Generalized Linear Mixed Models were used to analyze the effect of drought stress in parental cloned plants upon the survival of plants following herbicide application in the F1 generation. We again assumed a binomial error structure in this experiment as our dependent variable was a binomial outcome. We entered herbicide and drought (with an interaction term) as fixed effects in the model. Blocks and clone ID were entered as random effects. All analyses were conducted in R (R Core Team, 2016).

RESULTS

Herbicide resistance in offspring of droughted parental plants

The drought treatments significantly affected plant height [Figure 1a, Table S1; F 2, 50 = 14.8, p < .001], biomass [Figure 1b, Table S1; F 2, 50 = 42.1, p < .001], and seed weight [Figure1c, Table S1; F 2, 49 = 33.9, p < .001] of A. myosuroides. The range of survival for plants in the medium drought treatment was >65% to 100%, while the range in the high drought treatment was >75% to 95% (Figure 1d), indicating marginal effects of the drought treatments on survival. Therefore, although large numbers of the plants died back completely during the drought treatments, almost all of them regrew upon re‐watering. These results confirm that the drought treatment significantly impacted plant performance, relative to controls.

FIGURE 1

Effect of drought stress levels on A. myosuroides (a–d); maximum plant height (a), dry weight of aboveground biomass (b), seed production per plant (c), and percentage of survival of plants (d) across all the populations (Pop1–Pop5)
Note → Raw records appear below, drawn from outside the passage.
-- ==== Sys2Proof/Machine/Memory.lean ====
section
/-! DEFINITION. Host memory as the device sees it (R50, R60): the bytes it has stored, as a list of cells with strictly
rising addresses. -/

namespace Sys2Proof.Machine

/-- The canonical form: addresses strictly rising and inside the 32-bit address space (log entry 12). An unlisted
address reads as no value, so no entry can equal what it would read as unlisted. -/
abbrev Memory.wf (m : List Host.Cell) : Prop :=
  m.Pairwise (fun a b => a.1 < b.1) ∧ ∀ c ∈ m, c.1 < 4294967296

/-- The byte at an address, if the device has stored one there; `none` stands for whatever was there before
(R60; file 93, U24). -/
def memRead : List Host.Cell → Nat → Option Byte
  | [], _ => none
  | c :: m, a => if a = c.1 then some c.2 else memRead m a

/-- Store one byte. -/
def memWrite : List Host.Cell → Nat → Byte → List Host.Cell
  | [], a, v => [(a, v)]
  | c :: m, a, v =>
    if a < c.1 then (a, v) :: c :: m
    else if a = c.1 then (a, v) :: m
    else c :: memWrite m a v

/-- The address of byte `i` of a store at `addr` (R60); addresses wrap at 32 bits as `dmaCursor` does (R254). -/
def storeAddr (addr : Addr) (i : Nat) : Nat := (addr + BitVec.ofNat 32 i).toNat

/-- Store a byte sequence, ascending (R60). -/
def memWriteBytes (m : List Host.Cell) (addr : Addr) : List Byte → List Host.Cell
  | [] => m
  | b :: bs => memWriteBytes (memWrite m addr.toNat b) (addr + 1) bs

end Sys2Proof.Machine
end

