-- ==== Sys2Proof/Syntax.lean ====
section
/-! DEFINITION. The operations of the device: one constructor of `Instr` per row of spec/opcode_table.json, the
operands they carry, and the inputs the agents present (R2, R97). -/

namespace Sys2Proof

/-- The width of a host access (R52, R53). -/
inductive Width where
  /-- 8 bits (`R8`, `W8`). -/
  | w8
  /-- 16 bits (`R16`, `W16`). -/
  | w16
  /-- 32 bits or wider (R53): no port takes it. -/
  | w32
  deriving DecidableEq, Repr

/-- Three address bytes of a packet (R92): a 24-bit FAD, most significant byte first, or minutes, seconds, frames. -/
structure Addr3 where
  b0 : Byte
  b1 : Byte
  b2 : Byte
  deriving DecidableEq, Repr

/-- The flag byte of CD_READ and CD_READ2, split as R88 splits it. -/
structure ReadFlags where
  msf : Bool
  expectedType : BitVec 3
  other : Bool
  data : Bool
  subheader : Bool
  header : Bool
  deriving DecidableEq, Repr

/-- The operations, one constructor per row of spec/opcode_table.json. A port access carries its width and, for a
write, the value on the bus. -/
inductive Instr where
  -- format ATA (R82)
  | nop
  | softReset
  | executeDiagnostic
  | packet
  | identifyDevice
  | setFeatures
  | identify
  | ataUnknown (opcode : Byte)
  | ataSwapReject
  -- format PKT12 (R84, operands R85 to R91)
  | testUnit
  | reqStat (offset length : Byte)
  | reqMode (offset length : Byte)
  | setMode (offset length : Byte)
  | reqError (length : Byte)
  | getToc (area : Bool) (req : Half)
  | reqSes (session length : Byte)
  | cdOpen
  | cdPlay (ptype : BitVec 3) (start : Addr3) (rep : BitVec 4) (stop : Addr3)
  | cdSeek (ptype : BitVec 4) (target : Addr3)
  | cdScan
  | cdRead (flags : ReadFlags) (start : Addr3) (count : BitVec 24)
  | cdRead2 (flags : ReadFlags) (start : Addr3) (count : Half)
  | getScd (format : BitVec 4) (alloc : Half)
  | pktUnknown (opcode : Byte)
  | cdPlayFad (start : Addr3) (rep : BitVec 4) (stop : Addr3)
  | cdPlayMsf (start : Addr3) (rep : BitVec 4) (stop : Addr3)
  | cdPlayResume
  | getScdRaw (alloc : Half)
  | getScdQ (alloc : Half)
  | getScdMcn (alloc : Half)
  | pktParamError
  | pktMediaAbsent
  -- formats PORT_R and PORT_W (R51, R150 to R164)
  | r16Data (w : Width)
  | w16Data (w : Width) (v : BitVec 32)
  | r8Error (w : Width)
  | w8Features (w : Width) (v : BitVec 32)
  | r8InterruptReason (w : Width)
  | r8SectorCount (w : Width)
  | w8SectorCount (w : Width) (v : BitVec 32)
  | r8SectorNumber (w : Width)
  | w8SectorNumber (w : Width) (v : BitVec 32)
  | r8ByteCountLow (w : Width)
  | w8ByteCountLow (w : Width) (v : BitVec 32)
  | r8ByteCountHigh (w : Width)
  | w8ByteCountHigh (w : Width) (v : BitVec 32)
  | r8DriveSelect (w : Width)
  | w8DriveSelect (w : Width) (v : BitVec 32)
  | r8Status (w : Width)
  | w8Command (w : Width) (v : BitVec 32)
  | r8AltStatus (w : Width)
  | w8DeviceControl (w : Width) (v : BitVec 32)
  -- format AGENT (R2, R252 to R254, R280, R340 to R344)
  | dmaStart
  | dmaEnable (v : Bool)
  | tickDma
  | tickAudio
  | tickSwap
  | eventHardReset
  | eventTrayOpen (media : Media)
  | eventTrayClose (media : Media)
  | eventSwapBegin (media : Media)
  deriving DecidableEq, Repr

/-- What an agent presents to the device (R2, R97): a host access at a bus address, a host write of the DMA
collaborator's registers, a callback tick, or an environment event. A disc-change event carries the backend that is
mounted from then on (R342, R343). -/
inductive Input where
  | read (w : Width) (addr : Addr)
  | write (w : Width) (addr : Addr) (v : BitVec 32)
  | dmaSet (addr length direction : BitVec 32)
  | dmaStart
  | dmaEnable (v : Bool)
  | tickDma
  | tickAudio
  | tickSwap
  | hardReset
  | trayOpen (media : Media)
  | trayClose (media : Media)
  | swapBegin (media : Media)
  deriving DecidableEq, Repr

/-- The formats of spec/opcode_table.json. -/
inductive Format where
  | ata | pkt12 | portR | portW | agent
  deriving DecidableEq, Repr

/-- What a decoder is given (R80, R96): a byte written to the Command port, the bytes of a packet, or an input of an
agent. The format is told from where the bits arrive, not from the bits. -/
inductive Frame where
  | ata (command : Byte)
  | packet (bytes : List Byte)
  | bus (input : Input)
  deriving DecidableEq, Repr

/-- The format of a frame. -/
def Frame.format : Frame → Format
  | .ata _ => .ata
  | .packet _ => .pkt12
  | .bus (.read _ _) => .portR
  | .bus (.write _ _ _) => .portW
  | .bus _ => .agent

/-- The format of an operation, as its row of spec/opcode_table.json names it. -/
def Instr.format : Instr → Format
  | .nop | .softReset | .executeDiagnostic | .packet | .identifyDevice | .setFeatures | .identify | .ataUnknown _
  | .ataSwapReject => .ata
  | .testUnit | .reqStat _ _ | .reqMode _ _ | .setMode _ _ | .reqError _ | .getToc _ _ | .reqSes _ _ | .cdOpen
  | .cdPlay _ _ _ _ | .cdSeek _ _ | .cdScan | .cdRead _ _ _ | .cdRead2 _ _ _ | .getScd _ _ | .pktUnknown _
  | .cdPlayFad _ _ _ | .cdPlayMsf _ _ _ | .cdPlayResume | .getScdRaw _ | .getScdQ _ | .getScdMcn _ | .pktParamError
  | .pktMediaAbsent => .pkt12
  | .r16Data _ | .r8Error _ | .r8InterruptReason _ | .r8SectorCount _ | .r8SectorNumber _ | .r8ByteCountLow _
  | .r8ByteCountHigh _ | .r8DriveSelect _ | .r8Status _ | .r8AltStatus _ => .portR
  | .w16Data _ _ | .w8Features _ _ | .w8SectorCount _ _ | .w8SectorNumber _ _ | .w8ByteCountLow _ _
  | .w8ByteCountHigh _ _ | .w8DriveSelect _ _ | .w8Command _ _ | .w8DeviceControl _ _ => .portW
  | .dmaStart | .dmaEnable _ | .tickDma | .tickAudio | .tickSwap | .eventHardReset | .eventTrayOpen _
  | .eventTrayClose _ | .eventSwapBegin _ => .agent

end Sys2Proof
end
There were significant effects of herbicide treatment (χ2 = 31.30, df = 1, p < .001) and the previous exposure of the P generation to drought treatments (χ2 = 7.86, df = 2, p < .05) on the fraction of the F1 generation surviving following exposure to herbicides, measured as the number of plants surviving apparently intact (Figure 2a, Table S2a). However, this result was not significant when surviving plants were measured as intact plants versus damaged and dead plants (Table S2b: χ2 = 1.02, df = 1, p > .1).

FIGURE 2

The effect of drought stress levels on the response of five A. myosuroides populations treated with lethal and sub‐lethal doses of fenoxaprop‐p‐ethyl herbicide. (a) survival of offspring when the resistant and damaged plants were combined. (b) survival of offspring when the damaged and dead plants were combined. (c and h) represent the effect of fenoxaprop‐p‐ethyl on the dry weight of intact and damaged plants, respectively

There was significant interaction between previous drought exposure and herbicide treatment (χ2 = 28.36, df = 2, p < .001) in terms of dry weight, the performance of surviving plants (dead and damaged) mirrored the outcome with respect to survival. There was a significant interaction between herbicide application and exposure of the parental generation to drought (Figure 2c, Table S3: F 2, 67 = 5.20, p = .01).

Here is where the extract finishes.